Tell the Truth, Shame the Devil

“Can we just sit here?” Bee asked. “I feel sick at the idea of getting back into the car.”

Twenty minutes later they were on the road heading towards the port of Calais. Bee was tense, flinching at every sound, every siren. Bish wondered how much she’d actually seen of the dead and injured. Would the memories return now or in the weeks to come? He reached out to take her hand and she let him. He thought of those families traveling home without their loved ones and it made him hold her hand even tighter. Bish hadn’t felt blessed in three years. At this moment it was all he could feel.

Driving through Calais he saw the hunched way that people walked. Regret. Guilt. Children from other countries had died in their own backyard. Had been killed so savagely.

Bee was quiet all the way through French immigration, but when they were asked to hand over their passports by the UK Border Force, she was telling the officer everything. That she’d been on the bus that blew up and her father was a chief inspector for the Met and he was helping out with the investigation, and that the capitaine of the police wouldn’t give them back their luggage and all she wanted was to get home. And then she burst into tears.

The officer was sympathetic.

“She’s in shock,” Saffron said quietly, placing an arm around Bee and leading her away.

“Is it as bad as they say?” the officer asked Bish.

He nodded, collecting Bee’s documents.

“Lucky you’re driving your daughter home, then,” the man said, his voice low enough for Bee not to hear.

From Dover to Ashford, Bish tried conversation with Bee. Saffron had insisted on taking the backseat, and he could see she was fighting sleep.

“Were you close with any of them?” he asked Bee quietly. “The kids who were taken to hospital?”

She shrugged. “Fionn Sykes wasn’t exactly the most social person in the world. He spent most of the time on his own. He was a bird-watcher.”

Glancing across, Bish caught a flash of pain in her expression.

“Michael Stanley and Astrid Copely had a crush on each other. The day before…yesterday, everyone was making fun of them because they were caught kissing. Two geeks in love, we called it. Lola Barrett-Parker and Manoshi Bagchi took a photo of them. They took photos of everything. Lola was the biggest pain in the arse and Manoshi was a show-off cynic. Thirteen going on forty.”

“Do you think Violette LeBrac and Eddie Conlon bonded because they seemed to have the same cultural background?”

“Her name’s Violette Zidane,” Bee corrected. “She’s Australian and he’s from Kent. I wouldn’t exactly call that the same culture.”

“You know what he means, Honey Bee,” Saffron said from the backseat.

“Eddie’s mum died about a year ago, so they must have bonded over lost mothers,” Bee said. Her tone was callous, but there was something else in it too. “Violette thought she was too above it all to tell anyone anything.”

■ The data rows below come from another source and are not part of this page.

/-- A turn of DECOMPRESS after its first token keeps the relation. -/
theorem DecRel.engineTurn (hR : DecRel R) (h : R s s') (hg : s.stage.decodes = true) :
    OutcomeRel R (engineTurn s) (engineTurn s') := by
  have hctx : s.stage = .decLoop → s'.decodeCtx = s.decodeCtx := fun hs => by
    rw [decodeCtx_decLoop hs, decodeCtx_decLoop ((hR.stage h).trans hs), (hR.toEngRel.input h).cfg, hR.busy h, hR.dec h]
  unfold Machine.engineTurn
  rw [hR.busy h, hR.stage h]
  split
  · cases hs : s.stage with
    | idle => exact .fault _
    | decLoop =>
      dsimp only
      rw [hR.dec h]
      refine hR.toSourceRel.runToken h _ (hctx hs) hR.returned fun ht hi => ?_
      exact hR.execLoop (hR.setStage ht _ rfl) (by rw [decodeCtx_decLoop hs]) hi
    | complete r => exact .next (hR.completion h r)
    | start | encLoop | encBreak | encInsert | encLast | encEos | decFirst => rw [hs] at hg; cases hg
  · exact .next h

/-- What it takes for the first token to lead from `P`, where D_W may still differ, to `R`: Seed reads no D_W
(43_decoder.md R197), and where Run returns only `T` is asked for. -/
structure FirstRel (P R T : State → State → Prop) : Prop where
  source   : SourceRel P
  loop     : DecRel R
  regs     : ∀ {s s'}, P s s' → s'.dec.setW 3 = s.dec.setW 3
  enter    : ∀ {s s'}, P s s' → ∀ d, R ((s.setStage .decLoop).setDec d) ((s'.setStage .decLoop).setDec d)
  imp      : ∀ {s s'}, R s s' → T s s'
  returned : ∀ {s s'}, P s s' → ∀ r, T (s.returned r) (s'.returned r)

variable {P T : State → State → Prop}

theorem FirstRel.next (hF : FirstRel P R T) (h : P s s') : s'.dec.next = s.dec.next := by
  have hnext : (s'.dec.setW 3).next = (s.dec.setW 3).next := congrArg DecRegs.next (hF.regs h)
  exact hnext

/-- All that Seed can do (43_decoder.md R197). -/
theorem seed_eq (c : CodeUnit) (s : State) :
    seed c s = if s.dec.next = s.cfg.dictCap then .raise (.resource .dictionary) s
      else append [c] (s.setDec ((s.dec.setW 3).insert [c]).tick) := by
  unfold seed
  rw [decInsert_eq]
  split <;> rfl

/-- Seed writes D_W without reading it, so it makes the decoder registers alike. -/
theorem FirstRel.seed (hF : FirstRel P R T) (h : P s s') (c : CodeUnit) :
    OutcomeRel T (seed c (s.setStage .decLoop)).outcome (seed c (s'.setStage .decLoop)).outcome := by
  rw [seed_eq, seed_eq, setStage_dec, setStage_dec, setStage_cfg, setStage_cfg, hF.next h, hF.regs h,
    (hF.source.input h).cfg]
  split
  · exact .next (hF.returned h _)
  · exact (hF.loop.append [c] (hF.enter h _)).outcome hF.imp fun ht r => hF.imp (hF.loop.returned ht r)

/-- The first token leads from `P` to `R`. -/
theorem FirstRel.runToken (hF : FirstRel P R T) (h : P s s') (hs : s.stage = .decFirst) (hs' : s'.stage = .decFirst)
    (hb : s'.busy = s.busy) : OutcomeRel T (runToken 2 s) (runToken 2 s') := by
  have hctx : s'.decodeCtx = s.decodeCtx := by
    rw [decodeCtx_decFirst hs, decodeCtx_decFirst hs', (hF.source.input h).cfg, hb, hF.next h]
  refine hF.source.runToken h 2 hctx hF.returned fun ht hi => ?_
  rcases decode_first_cases (by rw [decodeCtx_decFirst hs]) hi with ⟨u, rfl⟩ | ⟨u, rfl⟩ | rfl | rfl
  · exact hF.seed ht _
  · exact hF.seed ht _
  · exact .next (hF.returned ht _)
  · exact .next (hF.returned ht _)

end Sys2Proof.Machine
end

section
/-! The family `20_memory.md`, noninterference: an access while BUSY leaves the engine's run as it is, and two
operations with the same input end alike. -/

namespace Sys2Proof.Machine

open Sys2Proof

/-! ### A state and the same state with an answer given -/

/-- The second state is the first with only the response port changed, to `r`. -/
def Answered (r : Response) (s s' : State) : Prop := s' = s.respond r

variable {r : Response} {s s' : State}

theorem Answered.input (h : Answered r s s') : SameInput s s' := by
  subst h; exact ⟨rfl, rfl, rfl, rfl, fun _ _ => rfl⟩

theorem completion_respond (r : Response) (x : RunResult) (s : State) :
    (s.respond r).completion x = (s.completion x).respond r := by
  cases x <;> rfl

theorem answered_engRel : EngRel (Answered r) where
  input h := h.input
  status := by rintro _ _ rfl; rfl
  stage := by rintro _ _ rfl; rfl
  outBuf := by rintro _ _ rfl; rfl
  setOut := by rintro _ _ rfl _; rfl
  returned := by rintro _ _ rfl _; rfl
  completion := by rintro _ _ rfl x; exact completion_respond _ x _

theorem answered_encRel : EncRel (Answered r) where
  toEngRel := answered_engRel
  enc := by rintro _ _ rfl; rfl
  sink := by rintro _ _ rfl; rfl
  setEnc := by rintro _ _ rfl _; rfl
  setSink := by rintro _ _ rfl _; rfl
  setStage := by rintro _ _ rfl _ _; rfl

theorem answered_sourceRel : SourceRel (Answered r) where
  input h := h.input
  src := by rintro _ _ rfl; rfl
  memRead := by rintro _ _ rfl _; rfl
  fetch := by rintro _ _ rfl _ _; rfl
  take := by rintro _ _ rfl; rfl

theorem answered_decRel : DecRel (Answered r) where
  __ := answered_engRel
  __ := answered_sourceRel
  dec := by rintro _ _ rfl; rfl
  setDec := by rintro _ _ rfl _; rfl
  setStage := by rintro _ _ rfl _ _; rfl

theorem answered_firstRel : FirstRel (Answered r) (Answered r) (Answered r) where
  source := answered_sourceRel
  loop := answered_decRel
  regs := by rintro _ _ rfl; rfl
  enter := by rintro _ _ rfl _; rfl
  imp := id
  returned := answered_engRel.returned

/-- A turn of the engine is the same whatever the port has answered. -/
theorem Answered.engineTurn (h : Answered r s s') : OutcomeRel (Answered r) (engineTurn s) (engineTurn s') := by
  have hbusy := answered_engRel.busy h
  cases hb : s.busy with
  | false =>
    rw [engineTurn_free hb, engineTurn_free (hbusy.trans hb)]
    exact .next h
  | true =>
    have hb' := hbusy.trans hb
    cases hs : s.stage with
    | start =>
      rw [engineTurn_start hb hs, engineTurn_start hb' ((answered_engRel.stage h).trans hs)]
      refine h.input.startRun (answered_engRel.returned h) ?_ fun n _ => ?_
      · cases h; rfl
      · cases h; rfl
    | decFirst =>
      rw [engineTurn_decFirst hb hs, engineTurn_decFirst hb' ((answered_engRel.stage h).trans hs)]
      exact answered_firstRel.runToken h hs ((answered_engRel.stage h).trans hs) hbusy
    | decLoop => exact answered_decRel.engineTurn h (by rw [hs]; rfl)
    | idle | encLoop | encBreak | encInsert | encLast | encEos | complete =>
      exact answered_encRel.engineTurn h (by rw [hs]; rfl)

/-- Settles O8: an access while BUSY is only answered, and no turn of the engine looks at the answer. -/
theorem hostCannotDisturbTheEngine : Obligations.HostCannotDisturbTheEngine := by
  intro s t b n hs hrun
  obtain ⟨u, hu, heff⟩ := access_effect b s
  obtain ⟨r, rfl⟩ := heff.busy hs
  have hrel := OutcomeRel.engineRun answered_engRel.busy Answered.engineTurn n (rfl : Answered r s (s.respond r))
  rw [hrun] at hrel
  obtain ⟨t', ht', hanswered⟩ := hrel.of_next
  exact ⟨r, hu, ht'.trans (congrArg _ hanswered)⟩

/-! ### Two operations with the same input -/

/-- The two operations have the same input, stand at the same place in Run, and have written the same to OUT; and where
they have ended, with the same result. -/
structure Alike (s s' : State) : Prop extends SameInput s s' where
  status : s'.status = s.status
  stage  : s'.stage = s.stage
  outBuf : s'.outBuf = s.outBuf
  result : s.status ≠ .busy → s'.err = s.err ∧ s'.outLen = s.outLen ∧ s'.errInfo = s.errInfo

/-- The bit sources have the same registers, within the input. -/
structure SameSource (s s' : State) : Prop where
  src   : s'.src = s.src
  idx   : s.src.idx ≤ s.src.ndata
  ndata : s.src.ndata ≤ s.snapLen.toNat

/-- The registers the engine reads at a place of Run are the same. Those it has yet to write may differ: all of them
before the operation's initialisation, D_W before Seed. -/
def SameRegs (s s' : State) : Stage → Prop
  | .idle | .start | .complete _ => True
  | .encLoop | .encBreak _ | .encInsert _ | .encLast | .encEos => s'.enc = s.enc ∧ s'.sink = s.sink
  | .decFirst => SameSource s s' ∧ s'.dec.setW 3 = s.dec.setW 3
  | .decLoop => SameSource s s' ∧ s'.dec = s.dec

/-- Two operations with the same input at the same place of Run. -/
def Twin (s s' : State) : Prop := Alike s s' ∧ SameRegs s s' s.stage

/-- Two runs of COMPRESS that has begun. -/
structure EncTwin (s s' : State) : Prop extends Alike s s' where
  enc     : s'.enc = s.enc
  sink    : s'.sink = s.sink
  encodes : s.stage.encodes = true

/-- Two runs of DECOMPRESS at the first token. -/
structure FirstTwin (s s' : State) : Prop extends Alike s s', SameSource s s' where
  regs : s'.dec.setW 3 = s.dec.setW 3

/-- Two runs of DECOMPRESS after the first token. -/
structure DecTwin (s s' : State) : Prop extends Alike s s', SameSource s s' where
  dec     : s'.dec = s.dec
  decodes : s.stage.decodes = true

/-- The engine's work on both sides that leaves the same OUT and place in Run. -/
theorem Alike.frame {t t' : State} (h : Alike s s') (f : EngFrame s t) (f' : EngFrame s' t')
    (hstage : t'.stage = t.stage) (hout : t'.outBuf = t.outBuf) : Alike t t' where
  cfg := by rw [f.cfg, f'.cfg, h.cfg]
  opl := by rw [f.opl, f'.opl, h.opl]
  alphl := by rw [f.alphl, f'.alphl, h.alphl]
  snapLen := by rw [f.snapLen, f'.snapLen, h.snapLen]
  memRead k hk := by
    rw [f.snapLen] at hk
    rw [f.memRead, f'.memRead, h.memRead k hk]
  status := by rw [f.status, f'.status, h.status]
  stage := hstage
  outBuf := hout
  result := by
    rw [f.status, f.err, f'.err, f.outLen, f'.outLen, f.errInfo, f'.errInfo]
    exact h.result

theorem Alike.setOut (h : Alike s s') (m : Memory) : Alike (s.setOut m) (s'.setOut m) :=
  h.frame (.setOut _ _) (.setOut _ _) h.stage rfl

theorem Alike.setStage (h : Alike s s') (g : Stage) : Alike (s.setStage g) (s'.setStage g) :=
  h.frame (.setStage _ _) (.setStage _ _) rfl h.outBuf

theorem Alike.setEnc (h : Alike s s') (e e' : EncRegs) : Alike (s.setEnc e) (s'.setEnc e') :=
  h.frame (.setEnc _ _) (.setEnc _ _) h.stage h.outBuf

theorem Alike.setDec (h : Alike s s') (d d' : DecRegs) : Alike (s.setDec d) (s'.setDec d') :=
  h.frame (.setDec _ _) (.setDec _ _) h.stage h.outBuf

theorem Alike.setSink (h : Alike s s') (k k' : SinkRegs) : Alike (s.setSink k) (s'.setSink k') :=
  h.frame (.setSink _ _) (.setSink _ _) h.stage h.outBuf

theorem Alike.setSrc (h : Alike s s') (x x' : SourceRegs) : Alike (s.setSrc x) (s'.setSrc x') :=
  h.frame (.setSrc _ _) (.setSrc _ _) h.stage h.outBuf

theorem Alike.completion (h : Alike s s') (x : RunResult) :
    Alike (s.completion x) (s'.completion x) := by
  cases x with
  | ok m => exact ⟨⟨h.cfg, h.opl, h.alphl, h.snapLen, h.memRead⟩, rfl, rfl, h.outBuf, fun _ => ⟨rfl, rfl, rfl⟩⟩
  | err e => exact ⟨⟨h.cfg, h.opl, h.alphl, h.snapLen, h.memRead⟩, rfl, rfl, rfl, fun _ => ⟨rfl, rfl, rfl⟩⟩

theorem completion_stage (x : RunResult) (s : State) : (s.completion x).stage = .idle := by
  cases x <;> rfl

theorem encTwin_rel : EncRel EncTwin where
  input h := h.toSameInput
  status h := h.status
  stage h := h.stage
  outBuf h := h.outBuf
  setOut h m := ⟨h.toAlike.setOut m, h.enc, h.sink, h.encodes⟩
  returned h x := ⟨h.toAlike.setStage _, h.enc, h.sink, rfl⟩
  completion h x := by
    cases x <;> exact ⟨h.toAlike.completion _, h.enc, h.sink, rfl⟩
  enc h := h.enc
  sink h := h.sink
  setEnc h e := ⟨h.toAlike.setEnc e e, rfl, h.sink, h.encodes⟩
  setSink h k := ⟨h.toAlike.setSink k k, h.enc, rfl, h.encodes⟩
  setStage h g hg := ⟨h.toAlike.setStage g, h.enc, h.sink, hg⟩

theorem SameSource.memRead (h : SameSource s s') (hin : SameInput s s')
    (hidx : s.src.idx ≠ s.src.ndata) : s'.memRead s.src.idx = s.memRead s.src.idx := by
  have := h.idx
  have := h.ndata
  exact hin.memRead _ (by omega)

theorem SameSource.fetch (h : SameSource s s') (hidx : s.src.idx ≠ s.src.ndata) (g : Group) :
    SameSource (s.setSrc (s.src.fetch g).take) (s'.setSrc (s.src.fetch g).take) :=
  ⟨rfl, Nat.lt_of_le_of_ne h.idx hidx, h.ndata⟩

theorem SameSource.take (h : SameSource s s') :
    SameSource (s.setSrc s.src.take) (s'.setSrc s.src.take) := ⟨rfl, h.idx, h.ndata⟩

theorem firstTwin_rel : SourceRel FirstTwin where
  input h := h.toSameInput
  src h := h.src
  memRead h hidx := h.toSameSource.memRead h.toSameInput hidx
  fetch h hidx g := ⟨h.toAlike.setSrc _ _, h.toSameSource.fetch hidx g, h.regs⟩
  take h := ⟨h.toAlike.setSrc _ _, h.toSameSource.take, h.regs⟩

theorem decTwin_rel : DecRel DecTwin where
  input h := h.toSameInput
  status h := h.status
  stage h := h.stage
  outBuf h := h.outBuf
  setOut h m := ⟨h.toAlike.setOut m, ⟨h.src, h.idx, h.ndata⟩, h.dec, h.decodes⟩
  returned h x := ⟨h.toAlike.setStage _, ⟨h.src, h.idx, h.ndata⟩, h.dec, rfl⟩
  completion h x := by
    cases x <;> exact ⟨h.toAlike.completion _, ⟨h.src, h.idx, h.ndata⟩, h.dec, rfl⟩
  src h := h.src
  memRead h hidx := h.toSameSource.memRead h.toSameInput hidx
  fetch h hidx g := ⟨h.toAlike.setSrc _ _, h.toSameSource.fetch hidx g, h.dec, h.decodes⟩
  take h := ⟨h.toAlike.setSrc _ _, h.toSameSource.take, h.dec, h.decodes⟩
  dec h := h.dec
  setDec h d := ⟨h.toAlike.setDec d d, ⟨h.src, h.idx, h.ndata⟩, rfl, h.decodes⟩
  setStage h g hg := ⟨h.toAlike.setStage g, ⟨h.src, h.idx, h.ndata⟩, h.dec, hg⟩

“Why didn’t the other kids like her?”

“What makes you think they didn’t?”

“No one seemed to be concerned about her being locked in a cupboard, Bee.”

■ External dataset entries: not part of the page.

/-- The header of a received flit (Table 3.2) and whether its CRC is good. -/
structure FlitHdr where
  crcOk : Bool
  seq : BitVec 12
  ack : BitVec 12
  poison : Bool
  deriving DecidableEq, Repr

/-- The header of a received shell (Table 9.2), what each active lane's decoder reports (corrected symbols, or `none` for an
uncorrectable codeword), whether the CRC of the shell, or of the block taken (R278), matches, and whether a reserved header bit is set. -/
structure ShellHdr where
  lanes : List (Option Nat)
  crcOk : Bool
  reservedSet : Bool
  ack : BitVec 24
  seq : BitVec 24
  crHdr : BitVec 16
  crData : BitVec 24
  crTc : BitVec 2
  msgCount : Nat
  first : Nat
  fan : Bool
  kind : BitVec 2
  width : BitVec 4
  replay : Bool
  deriving DecidableEq, Repr

/-- The form of a bus transfer (R130). -/
inductive BusForm where
  | i3c | i2c
  deriving DecidableEq, Repr

/-- What starts a full reset: the pin, or a due software reset (R455, R456). -/
inductive ResetCause where
  | rstN | software
  deriving DecidableEq, Repr

/-- Where a command is taken in from: an intake queue, or the regatta (R319, R403). -/
inductive Source where
  | iq (k : Fin 64)
  | regatta
  deriving DecidableEq, Repr

/-- The pools of Table 10.7. -/
inductive Pool where
  | rpl | rxs | sts | tly
  deriving DecidableEq, Repr

/-- Why a sideband packet is discarded (R126). -/
inductive DiscardWhy where
  | crc | truncated | overflow | reservedKind | outside
  deriving DecidableEq, Repr

/-- What ECC reports of a context-cache line (R352) or of a Reservoir page (R360) read in a step. -/
inductive MemFault where
  | none
  | cacheCe | cacheUe
  | pageCe (page : Nat)
  | pageUe (page : Nat)
  deriving DecidableEq, Repr

/-- A port whose received message is taken, with what ECC reports of the page that it lies in (R360). -/
structure RxRead where
  port : Fin 16
  fault : MemFault
  deriving DecidableEq, Repr

/-- A job, with the pages whose read for it is uncorrectable: each by its number in the extent and in the Reservoir (R360). -/
structure JobRead where
  job : Nat
  lost : List (Nat × Nat)
  deriving DecidableEq, Repr

/-- What one step of a seat visit gives (Table 7.2). -/
inductive StepResult where
  | sweep
  | scanned (member : Fin 3) (hbias : Option (BitVec 16))
  | lockPoint (p : BitVec 12)
  | modBias (b : Byte)
  | capUnits (n : BitVec 5)
  | cells (c : BitVec 6)
  | checks
  | discarded
  deriving DecidableEq, Repr
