-- ==== Sys2Proof/Machine/RegMap.lean ====
section
/-! DEFINITION. The register map of control space, row by row as the register tables of spec/ give it
(Tables 2.7, 2.8, 3.11, 4.2, 4.3, 4.4, 4.10, 4.11, 5.9, 5.10, 6.5, 6.6, 7.9 to 7.12, 8.8, 9.11, 10.11 to 10.13, 11.9,
12.11 to 12.14, 13.8, 13.9): named fields for the meanings, and per block the rows a generic access works from. -/

namespace Sys2Proof.Machine

/-- One field of one register: its page, its offset in the page, its bits, and its reset value (R12). -/
structure Field where
  page : Nat
  off : Nat
  hi : Nat
  lo : Nat
  reset : Nat
  deriving DecidableEq, Repr

/-- The key a field is stored under: its byte address, with its lowest bit beside it. -/
def Field.key (f : Field) : Nat := (f.page * 0x1000 + f.off) * 32 + f.lo

/-- How many bits the field has. -/
def Field.width (f : Field) : Nat := f.hi - f.lo + 1

/-- An access type of Table 0.4 (W1S occurs in no table of the spec). -/
inductive Acc where
  | ro | rw | w1c | wo
  deriving DecidableEq, Repr

/-- A field as a generic access sees it: bits, access type, reset value, and the values R11 lets it take. -/
structure FieldRow where
  hi : Nat
  lo : Nat
  acc : Acc
  reset : Nat
  min : Nat
  max : Nat
  deriving DecidableEq, Repr

/-- A register, or `count` like registers `stride` bytes apart. -/
structure RegRow where
  off : Nat
  count : Nat
  stride : Nat
  fields : List FieldRow
  deriving DecidableEq, Repr

/-- The blocks of Table 4.1. -/
inductive Block where
  | glb | stk | ckm | ump | log | nvs | cal | lvl | flm | rsv | cox | buo | rgt | sth | tly | bth | mgt | thm
  | hgt | wei | dtm | clv | lnk | opt | rwl
  deriving DecidableEq, Repr

/-- An event kind: its page, its class, and its bit in the page's ERR register of that class (Table 13.1). -/
structure ErrCode where
  page : Nat
  cls : EvClass
  bit : Nat
  deriving DecidableEq, Repr

/-- The block a page belongs to, or none where Table 4.1 has no such page (R101, R102). -/
def blockOf (page : Nat) : Option Block :=
  match page with
  | 0 => some .glb
  | 1 => some .stk
  | 2 => some .ckm
  | 3 => some .ump
  | 4 => some .log
  | 5 => some .nvs
  | 6 => some .cal
  | 7 => some .lvl
  | 8 => some .flm
  | 9 => some .rsv
  | 10 => some .cox
  | 11 => some .buo
  | 12 => some .rgt
  | 13 => some .sth
  | 14 => some .tly
  | 15 => some .bth
  | 16 => some .mgt
  | 17 => some .thm
  | 18 => some .hgt
  | 19 => some .wei
  | 20 => some .dtm
  | _ =>
    if 0x020 ≤ page ∧ page ≤ 0x027 then some .clv
    else if 0x040 ≤ page ∧ page ≤ 0x04F then some .lnk
    else if 0x060 ≤ page ∧ page ≤ 0x06F then some .opt
    else if 0x080 ≤ page ∧ page ≤ 0x08F then some .rwl
    else none

/-- The page of a block's first instance, which is also its block type (R101). -/
def Block.type : Block → Nat
  | .glb => 0x000
  | .stk => 0x001
  | .ckm => 0x002
  | .ump => 0x003
  | .log => 0x004
  | .nvs => 0x005
  | .cal => 0x006
  | .lvl => 0x007
  | .flm => 0x008
  | .rsv => 0x009
  | .cox => 0x00a
  | .buo => 0x00b
  | .rgt => 0x00c
  | .sth => 0x00d
  | .tly => 0x00e
  | .bth => 0x00f
  | .mgt => 0x010
  | .thm => 0x011
  | .hgt => 0x012
  | .wei => 0x013
  | .dtm => 0x014
  | .clv => 0x020
  | .lnk => 0x040
  | .opt => 0x060
  | .rwl => 0x080

/-- Every page of Table 4.1, in ascending order. -/
def allPages : List Nat :=
  (List.range 0x15) ++ (List.range 8).map (0x020 + ·) ++ (List.range 16).map (0x040 + ·) ++
    (List.range 16).map (0x060 + ·) ++ (List.range 16).map (0x080 + ·)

“We didn’t know, okay?” she shouted. “We didn’t know.”

She turned to stare out the window. Bish caught Saffron’s eye in the rearview mirror.

“She played with people,” Bee said after a while. “And that accent. It was hideous. It was like watching a really bad episode of Neighbours.”

“And Eddie?”

“I think he had a big crush on her. During the day they were always together. Sometimes he was withdrawn. Other times he was really funny. He’d break out in song and he did a really good pelvic thrust version of ‘Moves like Jagger.’ He was totally obsessed with music.” Bee was pensive for a moment. “They were both kind of uninhibited. This one time we were at a town fair just outside Saint-Malo and there was a platform for dancing, but it was empty. Until them. They danced like no one else existed in the world. They did most things like that. Most times.” There was a strange quality to Bee’s storytelling. A wistfulness, perhaps? “On the bus, she’d be teaching him Arabic. The kids at the back used to make fun of it, but she didn’t care.”

“It’s a hard language to learn,” Saffron said.

Had she tried? Bish wondered. Once, as a teenager, he’d been intrigued enough to borrow Arabic language books and tapes from the library and study them in his dorm room. Until his father was notified by the headmaster.